Overall, the mutation rate in mucinous malignancies is much higher than in lesions of any other histological subtype. It is likely that KRAS mutation is associated with mucinous differentiation [23] as these mutations also accumulate in mucinous carcinomas obtained from other organs [24]. In agreement with other studies, a lower mutation rate was found in mucinous borderline malignancies compared to carcinoma [4, 24].

In line with other studies, we also find a smaller percentage of samples harbouring a mutation in serous borderline tumors than in serous carcinoma. In serous lesions KRAS mutation seems to be a typical feature of borderline tumors and low grade carcinoma.
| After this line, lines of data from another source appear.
theorem State.Keeps.eq {α : Type} {f : Inst → α} {s t : State} {j : InstNo} {c d : Inst} (h : s.Keeps f t)
    (hc : s.inst? j = some c) (hd : t.inst? j = some d) : f d = f c := by
  have hj := h j
  rw [hc, hd] at hj
  exact Option.some.inj hj

@[simp] theorem waitOn_insts (i : InstNo) (c : Inst) (s : State) : (waitOn i c s).insts = s.insts := by
  unfold waitOn
  split <;> rfl

/-- What a command `op` is not listed to write, of the pixels and the brightness of every instance, it keeps (R144). -/
def State.KeepsUnlisted (op : Opcode) (s t : State) : Prop :=
  (op ∉ [.beginCtl, .endCtl, .setPixelRgb, .setPixelRgbw, .setPixelColor, .fill, .fillRange, .clear] →
    s.Keeps Inst.pix t) ∧
  (op ∉ [.beginCtl, .setBrightness] → s.Keeps Inst.bright t)

theorem State.KeepsUnlisted.of_insts_eq {op : Opcode} {s t : State} (h : t.insts = s.insts) : s.KeepsUnlisted op t :=
  ⟨fun _ => .of_insts_eq h, fun _ => .of_insts_eq h⟩

/-- Each command that passed its checks. -/
theorem CommandEffect.keepsUnlisted {i : Instr} {c : Inst} {s t : State} (hc : s.inst? i.inst = some c)
    (h : CommandEffect i c s t) : s.KeepsUnlisted i.opcode t := by
  cases i with
  | beginCtl =>
    exact ⟨fun hop => absurd (by simp [Instr.opcode]) hop, fun hop => absurd (by simp [Instr.opcode]) hop⟩
  | endCtl | setPixelRgb | setPixelRgbw | setPixelColor | fill | fillRange | clear =>
    obtain ⟨-, -, rfl⟩ := h
    exact ⟨fun hop => absurd (by simp [Instr.opcode]) hop, fun _ => .of_insts_set hc rfl rfl⟩
  | setBrightness =>
    obtain ⟨-, -, rfl⟩ := h
    exact ⟨fun _ => .of_insts_set hc rfl rfl, fun hop => absurd (by simp [Instr.opcode]) hop⟩
  | getPixelColor =>
    obtain ⟨-, color, rfl, -, -⟩ := h
    exact .of_insts_eq rfl
  | showFrame =>
    obtain ⟨-, -, rfl⟩ := h
    exact .of_insts_eq rfl
  | getCount | canShow | isBusy =>
    obtain ⟨-, rfl⟩ := h
    exact .of_insts_eq rfl
  | wait j =>
    obtain ⟨-, rfl⟩ := h
    exact .of_insts_eq (waitOn_insts j c s)

theorem exec_keepsUnlisted {i : Instr} {s t : State} (h : exec i s = .next t) : s.KeepsUnlisted i.opcode t := by
  rcases exec_next h with ⟨rfl, -⟩ | ⟨r, rfl⟩ | ⟨c, hc, he⟩
  · exact .of_insts_eq rfl
  · exact .of_insts_eq rfl
  · exact he.keepsUnlisted hc

/-- `PIX[i]` and `BRIGHT[i]`: what the encoder reads (R171). -/
def Inst.pixelStore (c : Inst) : Memory × Byte := (c.pix, c.bright)

/-- The phases of SHOW, ENCODE among them, and the WAIT that holds (R171). -/
theorem continueCurrent_keeps_pixelStore {k : Cur} {s t : State} (h : continueCurrent k s = .next t) :
    s.Keeps Inst.pixelStore t := by
  rcases continueCurrent_next h with rfl | ⟨c, hc, hphase⟩
  · exact .of_insts_eq rfl
  · rcases hphase with ⟨-, -, -, rfl⟩ | ⟨-, -, entries, -, rfl⟩ | ⟨-, -, rfl⟩ | ⟨-, -, -, rfl⟩ | ⟨-, rfl⟩
    · exact .of_insts_set hc rfl rfl
    · exact .of_insts_set hc rfl rfl
    · exact .of_insts_set hc rfl rfl
    · exact .of_insts_set hc rfl rfl
    · exact .of_insts_eq (waitOn_insts k.inst c s)

theorem Inst.transfer_pixelStore {i : InstNo} {c c' : Inst} (h : c.transfer i = .ok c') :
    c'.pixelStore = c.pixelStore := by
  rcases Inst.transfer_ok h with ⟨-, -, d, left, -, -, rfl⟩ | ⟨-, rfl⟩ <;> rfl

theorem Inst.produce_pixelStore (lag : CcrLag) (c : Inst) : (c.produce lag).pixelStore = c.pixelStore := by
  rw [Inst.pixelStore, Inst.produce_pix, Inst.produce_bright, Inst.pixelStore]

theorem tgPeriod_keeps_pixelStore {i : InstNo} {s t : State} (h : tgPeriod i s = .next t) :
    s.Keeps Inst.pixelStore t := by
  rcases tgPeriod_next h with rfl | ⟨c, c', hc, -, htransfer, rfl⟩
  · exact .of_insts_eq rfl
  · exact .of_insts_set hc rfl ((Inst.produce_pixelStore _ c').trans (Inst.transfer_pixelStore htransfer))

/-- Every turn but the one in which the host issues a command. -/
theorem agentTurn_keeps_pixelStore {a : Agent} {s t : State} (h : agentTurn a s = .next t)
    (hno : a ≠ .host ∨ s.cur ≠ none) : s.Keeps Inst.pixelStore t := by
  cases a with
  | timingGenerator i => exact tgPeriod_keeps_pixelStore h
  | timeSource =>
    cases h
    exact .of_insts_eq rfl
  | host =>
    have hcur : s.cur ≠ none := hno.resolve_left (not_not_intro rfl)
    rcases hostTurn_next h with rfl | ⟨-, k, -, hk⟩ | ⟨-, hnone, -⟩
    · exact .of_insts_eq rfl
    · exact continueCurrent_keeps_pixelStore hk
    · exact absurd hnone hcur

theorem step_keeps_pixelStore {s t : State} (h : step s = .next t) (hno : s.nextAgent ≠ .host ∨ s.cur ≠ none) :
    s.Keeps Inst.pixelStore t := by
  obtain ⟨-, ⟨-, rfl⟩ | ⟨-, hturn⟩⟩ := step_next h
  · exact .of_insts_eq rfl
  · exact .trans (.of_insts_eq s.takeTurn_insts) (agentTurn_keeps_pixelStore hturn (by rwa [State.takeTurn_cur]))

/-- Settles O26: a step that issues no command keeps what the encoder reads, and a command keeps what it is not listed
to write. -/
theorem onlyCommandsWritePixelsAndBrightness : Obligations.OnlyCommandsWritePixelsAndBrightness := by
  refine ⟨fun s t j c d h hc hd hno => ?_, fun i s t j c d h hc hd => ?_⟩
  · exact Prod.ext_iff.1 ((step_keeps_pixelStore h hno).eq hc hd)
  · obtain ⟨hpix, hbright⟩ := exec_keepsUnlisted h
    exact ⟨fun hop => (hpix hop).eq hc hd, fun hop => (hbright hop).eq hc hd⟩

end Sys2Proof.Machine

/-! PROOF. O27: the brightness scale (41_encoder R161). A brightness is at most 255, so the quotient is at most the
channel value: this is R161's bound, and it is why the cut to a byte loses nothing. -/

namespace Sys2Proof.Machine

theorem mul_div_255_le (v : Nat) {br : Nat} (hbr : br ≤ 255) : v * br / 255 ≤ v := by
  have hprod : v * br ≤ 255 * v := Nat.mul_comm 255 v ▸ Nat.mul_le_mul_left v hbr
  exact Nat.div_le_of_le_mul hprod

/-- The identity branch; the literal is spelled as `simp` spells it. -/
@[simp] theorem scale_full (v : Byte) : scale v 255#8 = v := if_pos rfl

theorem scale_toNat (v br : Byte) : (scale v br).toNat = v.toNat * br.toNat / 255 := by
  by_cases hfull : br = 255
  · simp [hfull]
  · have hfits : v.toNat * br.toNat / 255 < 2 ^ 8 :=
      (mul_div_255_le v.toNat (Nat.le_of_lt_succ br.isLt)).trans_lt v.isLt
    rw [scale, if_neg hfull, BitVec.toNat_ofNat, Nat.mod_eq_of_lt hfits]

theorem scale_toNat_le (v br : Byte) : (scale v br).toNat ≤ v.toNat :=
  scale_toNat v br ▸ mul_div_255_le v.toNat (Nat.le_of_lt_succ br.isLt)

/-- Settles O27: one formula covers both branches, and its quotient is at most the channel value. -/
theorem scaleIsTheFloorOfTheProduct : Obligations.ScaleIsTheFloorOfTheProduct :=
  fun v br => ⟨scale_toNat v br, scale_toNat_le v br, fun hfull => hfull ▸ scale_full v⟩

end Sys2Proof.Machine

/-! PROOF. O31, O32, O33, O36: the controller's commands (42_sequencer R181 to R193). -/

namespace Sys2Proof.Machine

theorem drawnPixels_keys (draw : Nat) (cfg : InstCfg) :
    (drawnPixels draw cfg).map Prod.fst = List.range (pixBytes cfg) := by
  simp [drawnPixels, Function.comp_def]

theorem drawnStream_length (draw : Nat) (p : Params) (cfg : InstCfg) :
    (drawnStream draw p cfg).length = streamLen p cfg := by
  simp [drawnStream]

/-- An entry of an allocated stream fits `DUTY_WIDTH` bits (R43). -/
theorem lt_of_mem_drawnStream {draw : Nat} {p : Params} {cfg : InstCfg} {d : Nat} (h : d ∈ drawnStream draw p cfg) :
    d < 2 ^ dutyBits p.dutyWidth := by
  obtain ⟨j, -, rfl⟩ := List.mem_map.1 h
  exact Nat.mod_lt _ (Nat.two_pow_pos _)

/-- The environment's choice, where the state holds one, is the outcome (log 8). -/
theorem State.allocOutcome_of_allocs {s : State} {ok : Bool} {rest : List Bool} (h : s.allocs = ok :: rest) :
    ok = s.allocOutcome := by
  rw [State.allocOutcome, h]

theorem execBegin_of_pass {s : State} {i : InstNo} {c : Inst} (hc : s.inst? i = some c) (hi : c.init = .uninit) :
    exec (.beginCtl i) s =
      .next (if s.allocOutcome then (s.afterDraw.setInst i (c.begun s.draws s.params)).ret (.bool true)
        else s.afterDraw.ret (.bool false)) :=
  State.guarded_of_pass hc hi nofun

/-- Settles O31: a READY instance fails check 3; on an UNINIT one the outcome of the draw decides between `Inst.begun`
and no change, and `Inst.begun` holds memories of the right sizes. -/
theorem beginAllocatesAndInitialises : Obligations.BeginAllocatesAndInitialises := by
  intro s i c hc hbright
  refine ⟨fun hi => State.guarded_of_init_ne hc (hi ▸ nofun), fun hi => ?_⟩
  refine ⟨s.allocOutcome, drawnPixels s.draws c.cfg, drawnStream s.draws s.params c.cfg,
    BitVec.ofNat 8 s.params.brightnessInit, fun _ _ h => (State.allocOutcome_of_allocs h).symm,
    drawnPixels_keys s.draws c.cfg, drawnStream_length s.draws s.params c.cfg, fun _ => lt_of_mem_drawnStream, ?_, ?_⟩
  · exact (BitVec.toNat_ofNat _ _).trans (Nat.mod_eq_of_lt (Nat.lt_succ_of_le hbright))
  · rw [execBegin_of_pass hc hi]
    cases s.allocOutcome <;> rfl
On the other hand, KRAS mutation does not seem to play a major role in high grade serous carcinoma. Russel and McCluggage [25] and also Kurman and Shih [21] proposed a new theory that distinguishes between high grade and low grade serous carcinoma and tries to reconstruct the different steps of development in those entities. KRAS, BRAF and PTEN mutations seem to be a feature of tumors with low malignant potential, whereas high grade carcinoma, which account for 90% of all serous carcinoma, harbour TP53 mutations and genetic instability [21]. The results of our study may not supply a new foundation for this theory; however, it stands well in line with the established notion of two separate pathways for the development of high and low grade serous ovarian carcinoma.

When KRAS mutational status was analyzed irrespective of histotype, grade 1 tumors showed a significantly higher mutational rate than grade 3 tumors. This is probably due to the predominance of serous samples in the group of high grade tumors. An almost equal number of serous and mucinous lesions are present in the group of grade 1 tumors. The group of grade 2 tumors contain 5 times more, and the group of grade 3 tumors over 50 times more serous than mucinous lesions. As stated above, serous tumors seldom harbour a KRAS mutation. Even if a mutation occurs, it will appear more probable in serous lesions with low malignant potential which would even amplify the described effect.

The higher number of KRAS mutations in lower grade samples could also be an explanation for the higher mutational rate in younger patients. Various studies have shown that patients with lower grading seem to be of younger age than patients with high grading [21].

Mutant and wildtype primary carcinoma showed no significant difference regarding the incidence of recurrent disease (p = 0.114). There is also no difference in recurrence free survival or overall survival. Therefore, KRAS mutation cannot be considered a prognostic factor for standard chemotherapy.

The percentage of analyzed recurrent tumors bearing a mutation was therefore surprisingly low. The imbalance may be explained by the relatively small sample size of recurrent carcinomas and may be lost in the large sample variation.

One of the patients for whom multiple samples were analyzed, showed a mutation in the KRAS gene. As this mutation was found in both the primary carcinoma and the recurrent lesion, the mutational event must have taken place in the primary lesion previous to the processes that led to recurrent disease.

Diebold et al. report six cases where tissue was taken from two contralateral borderline tumor masses harbouring a KRAS mutation. In all cases the mutations were present in each of the paired tumors examined [26]. Ho et al. detected corresponding mutations in borderline malignancies and the adjacent cystadenoma epithelium [27]. Therefore it could be concluded that mutations of KRAS are an early event in development of low grade tumors.

Our finding of one paired mutated primary and recurrent tumor is hardly enough evidence, but supports earlier findings from other groups and further supports the notion that such mutations are an early event in the malignant process.

Conclusion

In summary, KRAS mutation is a common event in ovarian cancer and is more frequently present in carcinoma of lower grade, lower FIGO stage, and in lesions of mucinous histotype. Our results support earlier findings from other groups in a very large number of samples. KRAS mutation was not found to be of prognostic value for patients under standard therapy, but these mutations could emerge as an important factor for individually tailored anti-EGFR therapies.